Os dois momentos definidores da histórica cimeira do 20º aniversário da Organização de Cooperação de Shangai (SCO, na sigla em inglês), em Dushanbe, Tadjiquistão, foram os discursos chave dos – de quem mais poderia ser – líderes da parceria estratégica, a Rússia e a China.

Xi Jinping: “Hoje lançaremos os procedimentos para admitir o Irão como membro pleno do SCO”.
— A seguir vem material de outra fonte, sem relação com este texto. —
/-- An EMPTY gathered: with it entry begins, or its bits wait for those of the other stops. -/
theorem State.sectorEmpty_gathered (s t : State) (x cnt bits : Nat) (ht : t = (s.setEmpty x (256 * cnt + bits)).sectorEmpty x) :
    if s.pwrPhase x = 2 ∧ bits % 128 = 127 then t.pwrPhase x = 3 ∧ tget 0 t.pwr.empty x = 0
    else tget 0 t.pwr.empty x = 256 * cnt + bits ∧ t.regs = s.regs := by
  subst ht
  have hlow : bits % 128 = (256 * cnt + bits) % 128 := by omega
  rw [hlow]
  generalize 256 * cnt + bits = v
  have hgathered : tget 0 (s.setEmpty x v).pwr.empty x = v := by
    rw [State.setEmpty, State.setPwr_pwr, tget_tset_same]
  have hphase : (s.setEmpty x v).pwrPhase x = s.pwrPhase x := State.fget_congr (State.setPwr_regs ..) ..
  split
  case isTrue h =>
    have hall : (s.setEmpty x v).pwrPhase x = 2 ∧ tget 0 (s.setEmpty x v).pwr.empty x % 128 = 127 := by
      rwa [hphase, hgathered]
    obtain ⟨-, -, hempty, -⟩ := State.sectorEmpty_pwr _ x hall
    obtain ⟨hentering, -, -⟩ := State.sectorEmpty_reads _ x hall
    exact ⟨hentering, hempty⟩
  case isFalse h =>
    have hnot : ¬((s.setEmpty x v).pwrPhase x = 2 ∧ tget 0 (s.setEmpty x v).pwr.empty x % 128 = 127) := by
      rwa [hphase, hgathered]
    rw [State.sectorEmpty_of_not _ x hnot]
    exact ⟨hgathered, State.setPwr_regs ..⟩

/-! ### The close timeout -/

theorem exec_closeTimeout (x : Sector) (s : State) : exec (.closeTimeout x) s = .next (s.closeTimeout x) := rfl

/-- A close is recorded and given up when it lasts CLOSE_TO ticks after boundary `b` (R405). -/
theorem State.closeTimeout_recorded (s : State) (x b : Nat) (hphase : s.pwrPhase x = 2)
    (hat : tget 0 s.pwr.closeAt x = b + 1)
    (hpast : tickPast (s.nodeTick (pwrNode x)) b (max 1 (s.fget F.PWR.PS_CTL.CLOSE_TO x)) = true) :
    ∃ r, (∃ miss, r = s.record .pwr x 0xB3 miss (s.fget F.PWR.PS_CTL.TARGET x)) ∧ s.closeTimeout x = r.abandonClose x 6 := by
  refine ⟨_, ⟨_, rfl⟩, if_pos ⟨hphase, hat ▸ Nat.succ_ne_zero b, ?_⟩⟩
  rw [hat]
  exact hpast

theorem State.closeTimeout_early (s : State) (x b : Nat) (hat : tget 0 s.pwr.closeAt x = b + 1)
    (hpast : tickPast (s.nodeTick (pwrNode x)) b (max 1 (s.fget F.PWR.PS_CTL.CLOSE_TO x)) = false) :
    s.closeTimeout x = s := by
  refine if_neg fun ⟨_, _, h⟩ => ?_
  rw [hat] at h
  exact Bool.false_ne_true (hpast.symm.trans h)

theorem State.closeTimeout_open (s : State) (x : Nat) (h : s.pwrPhase x ≠ 2) : s.closeTimeout x = s :=
  if_neg fun hdue => h hdue.1

/-- The messages of a close that is given up stand behind those that its record adds. -/
theorem State.closeTimeout_flight (s : State) (x code u v res : Nat) :
    ((sectorStops x).map (fun k => mkCtrl 6 k (pwrNode x) [(42, 2, 1), (41, 1, 0), (25, 16, s.nodeTick (pwrNode x))])).map
      msgToOne <:+ ((s.record .pwr x code u v).closeGivenUp x res).net.flight.drop s.net.flight.length := by
  obtain ⟨sil, hsil⟩ := s.record_flight_prefix .pwr x code u v 0 false
  rw [State.closeGivenUp_flight, ← hsil, List.append_assoc, List.drop_left, State.nodeTick_of_core (State.core_record ..)]
  exact List.suffix_append ..

/-- Settles O32: the rule of each command, clause by clause. -/
theorem closesRunToTheirEnd : Obligations.ClosesRunToTheirEnd := by
  unfold Obligations.ClosesRunToTheirEnd
  refine ⟨?commands, ?enters, ?waits, ?retaken, ?givenUp, ?early, ?notClosing⟩
  case commands =>
    intro c hc n m s hok
    have hexec := exec_pwrCmd c hc n m s hok
    refine ⟨fun hop => ?close, fun hop => ?reopen, fun old bits hop hold hbits => ?empty⟩
    case close =>
      refine ⟨_, hexec.trans (congrArg _ ((s.take n m).pwrCmd_close n m hop)), ?_, State.setPwr_regs ..⟩
      rw [State.setPwr_pwr, tget_tset_same]
      rfl
    case reopen =>
      rw [hexec, State.pwrCmd_reopen _ _ _ hop, State.reopen, b2n_vbits_one]
      refine ⟨_, [], rfl, ?_, ?_, rfl, fun _ => rfl⟩
      · exact State.fbit_fput _ F.STOP.POOL_STS.CLOSING false n 0 0 0 (by decide)
      · rw [State.bcast_pwr, State.fput_pwr, State.setPwr_pwr, tget_tset_same]
    case empty =>
      subst hold hbits
      exact ⟨_, hexec.trans (congrArg _ ((s.take n m).pwrCmd_empty n m hop)), (s.take n m).sectorEmpty_gathered _ _ _ _ rfl⟩
  case enters =>
    intro x s hphase hall
    obtain ⟨htgt, hat, -, hstart⟩ := s.sectorEmpty_pwr x ⟨hphase, hall⟩
    obtain ⟨hentering, hstep, hstate⟩ := s.sectorEmpty_reads x ⟨hphase, hall⟩
    exact ⟨_, exec_sectorEmpty x s, hentering, hstep, htgt, hat, hstart, hstate⟩
  case waits =>
    exact fun x s h => (exec_sectorEmpty x s).trans (congrArg _ (s.sectorEmpty_of_not x h))
  case retaken =>
    intro x s b p hphase hat hpast _ hpend hp hrefuse
    obtain ⟨r, ⟨miss, hr⟩, hdue⟩ := s.closeTimeout_recorded x b hphase hat hpast
    have hrpend : tget 0 r.pwr.pendTgt x = p + 1 := by
      rw [hr, State.pwr_of_core (State.core_record ..), hpend]
    have hrefuse' : (r.closeGivenUp x 6).sleepRefusal x = 0 := by
      rw [State.sleepRefusal_closeGivenUp, hr, State.sleepRefusal_record, hrefuse]
    obtain ⟨hclosing, htgt, hkept, hstate⟩ := (r.closeGivenUp x 6).takeAwake_closes_reads x p hp hrefuse'
    refine ⟨_, (exec_closeTimeout x s).trans (congrArg _ (hdue.trans (r.abandonClose_of_target x 6 p hrpend))),
      hclosing, htgt, ?_, ?_⟩
    · rw [hkept, State.closeGivenUp_pendTgt]
    · rw [hstate, State.sectorState_closeGivenUp, hr, State.sectorState_record]
  case givenUp =>
    intro x s b hphase hat hpend hpast
    obtain ⟨r, ⟨miss, hr⟩, hdue⟩ := s.closeTimeout_recorded x b hphase hat hpast
    have hrpend : tget 0 r.pwr.pendTgt x = 0 := by
      rw [hr, State.pwr_of_core (State.core_record ..), hpend]
    refine ⟨_, (exec_closeTimeout x s).trans (congrArg _ (hdue.trans (r.abandonClose_of_no_target x 6 hrpend))),
      r.pwrPhase_closeGivenUp x 6, r.res_closeGivenUp x 6 (by decide), r.closeGivenUp_closeAt x 6, ?_,
      hr ▸ s.closeTimeout_flight x _ _ _ 6, fun hfirst => ⟨?_, ?_⟩⟩
    · rw [State.sectorState_closeGivenUp, hr, State.sectorState_record]
    · rw [State.fget_closeGivenUp_apart _ _ _ _ _ _ _ (by decide) (by decide) (by decide), hr]
      exact s.fget_record_first .pwr x _ _ _ 0 false hfirst
    · rw [State.fget_closeGivenUp_apart _ _ _ _ _ _ _ (by decide) (by decide) (by decide), hr]
      exact s.fget_record_info1 .pwr x _ _ _ 0 false hfirst
  case early =>
    exact fun x s b _ hat hpast => (exec_closeTimeout x s).trans (congrArg _ (s.closeTimeout_early x b hat hpast))
  case notClosing =>
    exact fun x s h => (exec_closeTimeout x s).trans (congrArg _ (s.closeTimeout_open x h))

end Sys2Proof.Machine
end
section
/-! What a memory stop's own work leaves alone (R284, R294-R298, R342): the accesses that a channel starts and the jobs that
it ends keep the fields of the table updates, their keys and entries, and an update whose first copy is being written. -/

namespace Sys2Proof.Machine

/-! ### What the pump keeps -/

/-- The tables' updates under way: their phases, keys and entries. -/
def MemSt.updates (m : MemSt) : Tbl Nat × Tbl Nat × Tbl Nat × Nat × Nat × Nat :=
  (m.upd, m.updKey, m.updVal, m.pbUpd, m.pbKey, m.pbVal)

/-- Channel `x`'s update is writing copy A or has it written (R284). -/
def MemSt.writesA (m : MemSt) (x : Nat) : Prop := tget 0 m.upd x = 1 ∨ tget 0 m.upd x = 4

/-- The binding update is writing its entry or has it written (R342). -/
def MemSt.writesPb (m : MemSt) : Prop := m.pbUpd = 1 ∨ m.pbUpd = 2

/-- A plain field other than the counters that a memory stop raises for its accesses (Table 10-7). -/
def Fld.uncounted (g : Fld) : Bool :=
  g.plain && Fld.apart F.MEM.ROW_WAIT_CNT g && Fld.apart F.MEM.POIS_CNT g && Fld.apart F.MEM.RECON_CNT g

/-- From `s` to `t` the updates of the tables keep their fields, keys and entries, and one whose first copy is being written or
has been written stays there. -/
structure State.UpdatesKept (s t : State) : Prop where
  fields : ∀ g : Fld, g.uncounted = true → ∀ i, t.fget g i = s.fget g i
  xltEntry : t.mem.updKey = s.mem.updKey ∧ t.mem.updVal = s.mem.updVal
  pbEntry : t.mem.pbKey = s.mem.pbKey ∧ t.mem.pbVal = s.mem.pbVal
  xlt : ∀ x, s.mem.writesA x → t.mem.writesA x
  pb : s.mem.writesPb → t.mem.writesPb

theorem State.mem_of_core {s t : State} (h : t.core = s.core) : t.mem = s.mem := by
  have hm := congrArg State.mem h
  exact hm

/-- The pages whose copy B a posted write fills are those that are writing it. -/
theorem State.copyBOf_writesB (s : State) (f : Flit) (h : s.copyBOf f ≠ 0) : tget 0 s.mem.upd (s.copyBOf f - 1) = 2 := by
  simp only [State.copyBOf] at h ⊢
  split at h
  next hb =>
    rw [if_pos hb]
    obtain ⟨_, _, _, hphase, _⟩ := hb
    exact hphase
  next => exact absurd rfl h

namespace State.UpdatesKept

variable {s t u : State}

theorem trans (h : UpdatesKept s t) (k : UpdatesKept t u) : UpdatesKept s u where
  fields g hg i := (k.fields g hg i).trans (h.fields g hg i)
  xltEntry := ⟨k.xltEntry.1.trans h.xltEntry.1, k.xltEntry.2.trans h.xltEntry.2⟩
  pbEntry := ⟨k.pbEntry.1.trans h.pbEntry.1, k.pbEntry.2.trans h.pbEntry.2⟩
  xlt x hx := k.xlt x (h.xlt x hx)
  pb hp := k.pb (h.pb hp)

/-- The updates are as they were, and so are their fields. -/
theorem of_updates (hm : t.mem.updates = s.mem.updates)
    (hf : ∀ g : Fld, g.uncounted = true → ∀ i, t.fget g i = s.fget g i) : UpdatesKept s t := by
  simp only [MemSt.updates, Prod.mk.injEq] at hm
  obtain ⟨hupd, hkey, hval, hpb, hpbKey, hpbVal⟩ := hm
  refine ⟨hf, ⟨hkey, hval⟩, ⟨hpbKey, hpbVal⟩, fun x hx => ?_, fun hp => ?_⟩
  · rwa [MemSt.writesA, hupd]
  · rwa [MemSt.writesPb, hpb]

theorem of_regs (hm : t.mem.updates = s.mem.updates) (hr : t.regs = s.regs) : UpdatesKept s t :=
  of_updates hm fun _ _ _ => State.fget_congr hr ..

theorem refl (s : State) : UpdatesKept s s := of_regs rfl rfl

theorem ite {p : Prop} [Decidable p] (h : UpdatesKept s t) (k : UpdatesKept s u) : UpdatesKept s (if p then t else u) := by
  split
  · exact h
  · exact k

theorem foldl {α : Type} (f : State → α → State) (l : List α) (hf : ∀ a, ∀ x ∈ l, UpdatesKept a (f a x)) :
    UpdatesKept s (l.foldl f s) :=
  List.foldlRecOn (motive := fun a => UpdatesKept s a) l f (refl s) (fun a ha x hx => ha.trans (hf a x hx))

/-- A page's phase changes: where it was at copy A it stays at copy A. -/
theorem setUpd (s : State) (x v : Nat) (h : s.mem.writesA x → v = 1 ∨ v = 4) :
    UpdatesKept s { s with mem := { s.mem with upd := tset 0 s.mem.upd x v } } := by
  refine ⟨fun _ _ _ => rfl, ⟨rfl, rfl⟩, ⟨rfl, rfl⟩, fun y hy => ?_, id⟩
  simp only [MemSt.writesA]
  by_cases hyx : y = x
  · subst hyx
    simpa only [tget_tset_same] using h hy
  · rwa [tget_tset_ne _ _ _ _ _ hyx]

theorem pbWritten (s : State) : UpdatesKept s { s with mem := { s.mem with pbUpd := 2 } } :=
  ⟨fun _ _ _ => rfl, ⟨rfl, rfl⟩, ⟨rfl, rfl⟩, fun _ => id, fun _ => .inr rfl⟩

/-! ### Counts and records -/

theorem rcInc (s : State) (f : Fld) (x : Nat) (hf : f ∈ [F.MEM.ROW_WAIT_CNT, F.MEM.POIS_CNT, F.MEM.RECON_CNT]) :
    UpdatesKept s (s.rcInc f x) := by
  refine of_updates (congrArg _ (State.mem_of_core (State.core_rcInc ..))) fun g hg i => ?_
  simp only [Fld.uncounted, Bool.and_eq_true] at hg
  obtain ⟨⟨⟨hplain, hwait⟩, hpois⟩, hrecon⟩ := hg
  refine State.fget_rcInc s f x 1 false g i 0 0 ?_ hplain
  simp only [List.mem_cons, List.not_mem_nil, or_false] at hf
  rcases hf with rfl | rfl | rfl
  · exact hwait
  · exact hpois
  · exact hrecon

theorem record (s : State) (c : Cls) (i code u v ident : Nat) : UpdatesKept s (s.record c i code u v ident) := by
  refine of_updates (congrArg _ (State.mem_of_core (State.core_record ..))) fun g hg j => ?_
  simp only [Fld.uncounted, Bool.and_eq_true] at hg
  obtain ⟨⟨⟨hplain, _⟩, _⟩, _⟩ := hg
  exact State.fget_record _ _ _ _ _ _ _ _ _ _ _ _ _ hplain

theorem memUe (s : State) (c : Nat) (j : MJob) (a : MAcc) : UpdatesKept s (s.memUe c j a) :=
  ite (record ..) (record ..)

theorem readCounts (s : State) (c : Nat) (j : MJob) : UpdatesKept s (s.readCounts c j) := by
  unfold State.readCounts
  split
  · exact (rcInc s _ c (by decide)).trans (memUe ..)
  · exact ite (rcInc s _ c (by decide)) (refl s)

theorem countWaits (s : State) (c : Nat) : UpdatesKept s (s.countWaits c) := by
  refine foldl _ _ fun a x _ => ite ?_ (refl a)
  have hset : UpdatesKept a (a.setAcc c x.1.id x.2.1 { x.2.2 with waited := true }) := of_regs rfl rfl
  exact hset.trans (rcInc _ _ c (by decide))

/-! ### Jobs end -/

theorem rowReleases (s : State) (c row : Nat) : UpdatesKept s (s.rowReleases c row) :=
  foldl _ _ fun _ _ _ => of_regs rfl rfl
Vladimir Putin: “Gostaria de destacar o Memorando de Entendimento hoje assinado entre o Secretariado da SCO e a Comissão Económica Euro-asiática. Ele é concebido claramente para promover a ideia da Rússia do estabelecimento de uma Grande Parceria Euro-asiática que cubra a SCO, a EAEU (Eurasian Economic Union), a ASEAN (Associação de Nações do Sudeste Asiático) e a Belt and Road Initiative (BRI) da China”.
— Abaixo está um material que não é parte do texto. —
-- ==== Sys2Proof/Machine/Output.lean ====
section
/-! DEFINITION. The output stage and the padding primitive of 44_output_host, section 1. -/

namespace Sys2Proof.Machine

/-- `OUT_COLOR v` (44_output_host R115). -/
def execOutColor (v : Pixel) (s : State) : Result := .next (outColor v s)

/-- `OUT_SYNC_SET s` (44_output_host R116). -/
def execOutSyncSet (l : SyncLine) (s : State) : Result := .next (outSyncSet l s)

/-- `OUT_SYNC_CLR s` (44_output_host R117). -/
def execOutSyncClr (l : SyncLine) (s : State) : Result := .next (outSyncClr l s)

/-- `PAD k` (44_output_host R118). -/
def execPad (k : Nat) (s : State) : Result := .next (padFor k s)

end Sys2Proof.Machine
end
Em suma, durante o fim de semana o Irão foi consagrado no seu legítimo e primordial papel eurasiano e todos os caminhos de integração da Eurásia convergiram rumo a um novo paradigma geopolítico – e geoeconómico – com um estrondo sónico que obrigatoriamente ressoará pelo resto do século.

Isto foi o segundo soco mortal imediatamente após a ignominiosa retirada imperial da Aliança Atlântica do Afeganistão. Assim que o Talibã assumiu o controle de Cabul em 15 de agosto, o formidável Nikolai Patrushev, secretário do Conselho de Segurança da Rússia [1], disse ao seu colega iraniano, almirante Ali Shamkhani, que "a República Islâmica se tornará um membro pleno da SCO".
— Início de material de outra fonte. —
@[simp] theorem startTrace_cfg : (startTrace s).cfg = s.cfg := rfl
@[simp] theorem startTrace_line : (startTrace s).line = s.line := rfl
@[simp] theorem startTrace_vact : (startTrace s).vact = s.vact := rfl
@[simp] theorem startTrace_row : (startTrace s).row = s.row := rfl
@[simp] theorem startTrace_pixelX : (startTrace s).pixelX = s.pixelX := rfl
@[simp] theorem startTrace_hsync : (startTrace s).hsync = s.hsync := rfl
@[simp] theorem startTrace_vsync : (startTrace s).vsync = s.vsync := rfl
@[simp] theorem startTrace_color : (startTrace s).color = s.color := rfl
@[simp] theorem startTrace_widx : (startTrace s).widx = s.widx := rfl
@[simp] theorem startTrace_holdCnt : (startTrace s).holdCnt = s.holdCnt := rfl
@[simp] theorem startTrace_cur : (startTrace s).cur = s.cur := rfl
@[simp] theorem startTrace_fb : (startTrace s).fb = s.fb := rfl
@[simp] theorem startTrace_armed : (startTrace s).armed = s.armed := rfl
@[simp] theorem startTrace_tcnt : (startTrace s).tcnt = s.tcnt := rfl
@[simp] theorem startTrace_pend : (startTrace s).pend = s.pend := rfl
@[simp] theorem startTrace_busy : (startTrace s).busy = s.busy := rfl
@[simp] theorem startTrace_fault : (startTrace s).fault = s.fault := rfl
@[simp] theorem startTrace_request : (startTrace s).request = s.request := rfl
@[simp] theorem startTrace_resp : (startTrace s).resp = s.resp := rfl
@[simp] theorem startTrace_inputs : (startTrace s).inputs = s.inputs := rfl
@[simp] theorem startTrace_view : (startTrace s).view = s.view := rfl
@[simp] theorem startTrace_trace : (startTrace s).trace = [] := rfl
@[simp] theorem startTrace_draws : (startTrace s).draws = s.draws := rfl

@[simp] theorem record_cfg (op : Instr) : (record op s).cfg = s.cfg := rfl
@[simp] theorem record_line (op : Instr) : (record op s).line = s.line := rfl
@[simp] theorem record_vact (op : Instr) : (record op s).vact = s.vact := rfl
@[simp] theorem record_row (op : Instr) : (record op s).row = s.row := rfl
@[simp] theorem record_pixelX (op : Instr) : (record op s).pixelX = s.pixelX := rfl
@[simp] theorem record_hsync (op : Instr) : (record op s).hsync = s.hsync := rfl
@[simp] theorem record_vsync (op : Instr) : (record op s).vsync = s.vsync := rfl
@[simp] theorem record_color (op : Instr) : (record op s).color = s.color := rfl
@[simp] theorem record_widx (op : Instr) : (record op s).widx = s.widx := rfl
@[simp] theorem record_holdCnt (op : Instr) : (record op s).holdCnt = s.holdCnt := rfl
@[simp] theorem record_cur (op : Instr) : (record op s).cur = s.cur := rfl
@[simp] theorem record_fb (op : Instr) : (record op s).fb = s.fb := rfl
@[simp] theorem record_armed (op : Instr) : (record op s).armed = s.armed := rfl
@[simp] theorem record_tcnt (op : Instr) : (record op s).tcnt = s.tcnt := rfl
@[simp] theorem record_pend (op : Instr) : (record op s).pend = s.pend := rfl
@[simp] theorem record_busy (op : Instr) : (record op s).busy = s.busy := rfl
@[simp] theorem record_fault (op : Instr) : (record op s).fault = s.fault := rfl
@[simp] theorem record_request (op : Instr) : (record op s).request = s.request := rfl
@[simp] theorem record_resp (op : Instr) : (record op s).resp = s.resp := rfl
@[simp] theorem record_inputs (op : Instr) : (record op s).inputs = s.inputs := rfl
@[simp] theorem record_view (op : Instr) : (record op s).view = s.view := rfl
@[simp] theorem record_trace (op : Instr) : (record op s).trace = s.trace ++ [op] := rfl
@[simp] theorem record_draws (op : Instr) : (record op s).draws = s.draws := rfl

@[simp] theorem outColor_cfg (v : Pixel) : (outColor v s).cfg = s.cfg := rfl
@[simp] theorem outColor_line (v : Pixel) : (outColor v s).line = s.line := rfl
@[simp] theorem outColor_vact (v : Pixel) : (outColor v s).vact = s.vact := rfl
@[simp] theorem outColor_row (v : Pixel) : (outColor v s).row = s.row := rfl
@[simp] theorem outColor_pixelX (v : Pixel) : (outColor v s).pixelX = s.pixelX := rfl
@[simp] theorem outColor_hsync (v : Pixel) : (outColor v s).hsync = s.hsync := rfl
@[simp] theorem outColor_vsync (v : Pixel) : (outColor v s).vsync = s.vsync := rfl
@[simp] theorem outColor_color (v : Pixel) : (outColor v s).color = driveColor s.color v := rfl
@[simp] theorem outColor_widx (v : Pixel) : (outColor v s).widx = s.widx := rfl
@[simp] theorem outColor_holdCnt (v : Pixel) : (outColor v s).holdCnt = s.holdCnt := rfl
@[simp] theorem outColor_cur (v : Pixel) : (outColor v s).cur = s.cur := rfl
@[simp] theorem outColor_fb (v : Pixel) : (outColor v s).fb = s.fb := rfl
@[simp] theorem outColor_armed (v : Pixel) : (outColor v s).armed = s.armed := rfl
@[simp] theorem outColor_tcnt (v : Pixel) : (outColor v s).tcnt = s.tcnt := rfl
@[simp] theorem outColor_pend (v : Pixel) : (outColor v s).pend = s.pend := rfl
@[simp] theorem outColor_busy (v : Pixel) : (outColor v s).busy = s.busy := rfl
@[simp] theorem outColor_fault (v : Pixel) : (outColor v s).fault = s.fault := rfl
@[simp] theorem outColor_request (v : Pixel) : (outColor v s).request = s.request := rfl
@[simp] theorem outColor_resp (v : Pixel) : (outColor v s).resp = s.resp := rfl
@[simp] theorem outColor_inputs (v : Pixel) : (outColor v s).inputs = s.inputs := rfl
@[simp] theorem outColor_view (v : Pixel) : (outColor v s).view = s.view := rfl
@[simp] theorem outColor_trace (v : Pixel) : (outColor v s).trace = s.trace ++ [.outColor v] := rfl
@[simp] theorem outColor_draws (v : Pixel) : (outColor v s).draws = s.draws := rfl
Dushanbe revelou-se como a encruzilhada diplomática final. O presidente Xi rejeitou firmemente qualquer "lição condescendente" e enfatizou caminhos de desenvolvimento e modelos de governação compatíveis com as condições nacionais. Tal como Putin, ele enfatizou o foco complementar da BRI e da EAEU e, de facto, resumiu um verdadeiro Manifesto multilateralista para o Sul Global.

Indo directamente ao ponto, o presidente Kassym-Jomart Tokayev, do Casaquistão, observou que a SCO deve avançar no “desenvolvimento de uma macroeconomia regional”. Isto é reflectido no impulso da SCO de começar a usar divisas locais para o comércio, contornando o dólar americano.

Preste atenção a esta quadrilateral

Dushanbe não foi apenas um mar de rosas. Emomali Rahmon do Tadjiquistão, um laico convicto de origem muçulmana e antigo membro do Partido Comunista da URSS – no poder por não menos de 29 anos, reeleito pela 5ª vez em 2020 com 90 por cento dos votos – logo no início denunciou a “sharia medieval” do Talibã 2.0 e disse que eles já haviam “abandonado a sua promessa anterior de constituir um governo inclusivo”.

Rahmon, que nunca foi apanhado a sorrir para a câmara, já estava no poder quando o Talibã conquistou Cabul em 1996. Ele estava destinado a apoiar seus primos tadjiques contra a “expansão da ideologia extremista” no Afeganistão – a qual de facto preocupa todos os estados membros da SCO quando se trata de esmagar jihadistas duvidosos confeccionados nos moldes do ISIS-K.

O cerne da matéria em Dushanbe esteve nos encontros bilaterais – e num quadrilateral.

Tome-se a bilateral entre o ministro dos Assuntos Externos da Índia, S. Jaishankar, e o da China, Wang Yi. Jaishankar disse que a China não deveria encarar “suas relações com a Índia através das lentes de um terceiro país” e fez esforços para enfatizar que a Índia “não subscreve qualquer teoria de choque de civilizações”.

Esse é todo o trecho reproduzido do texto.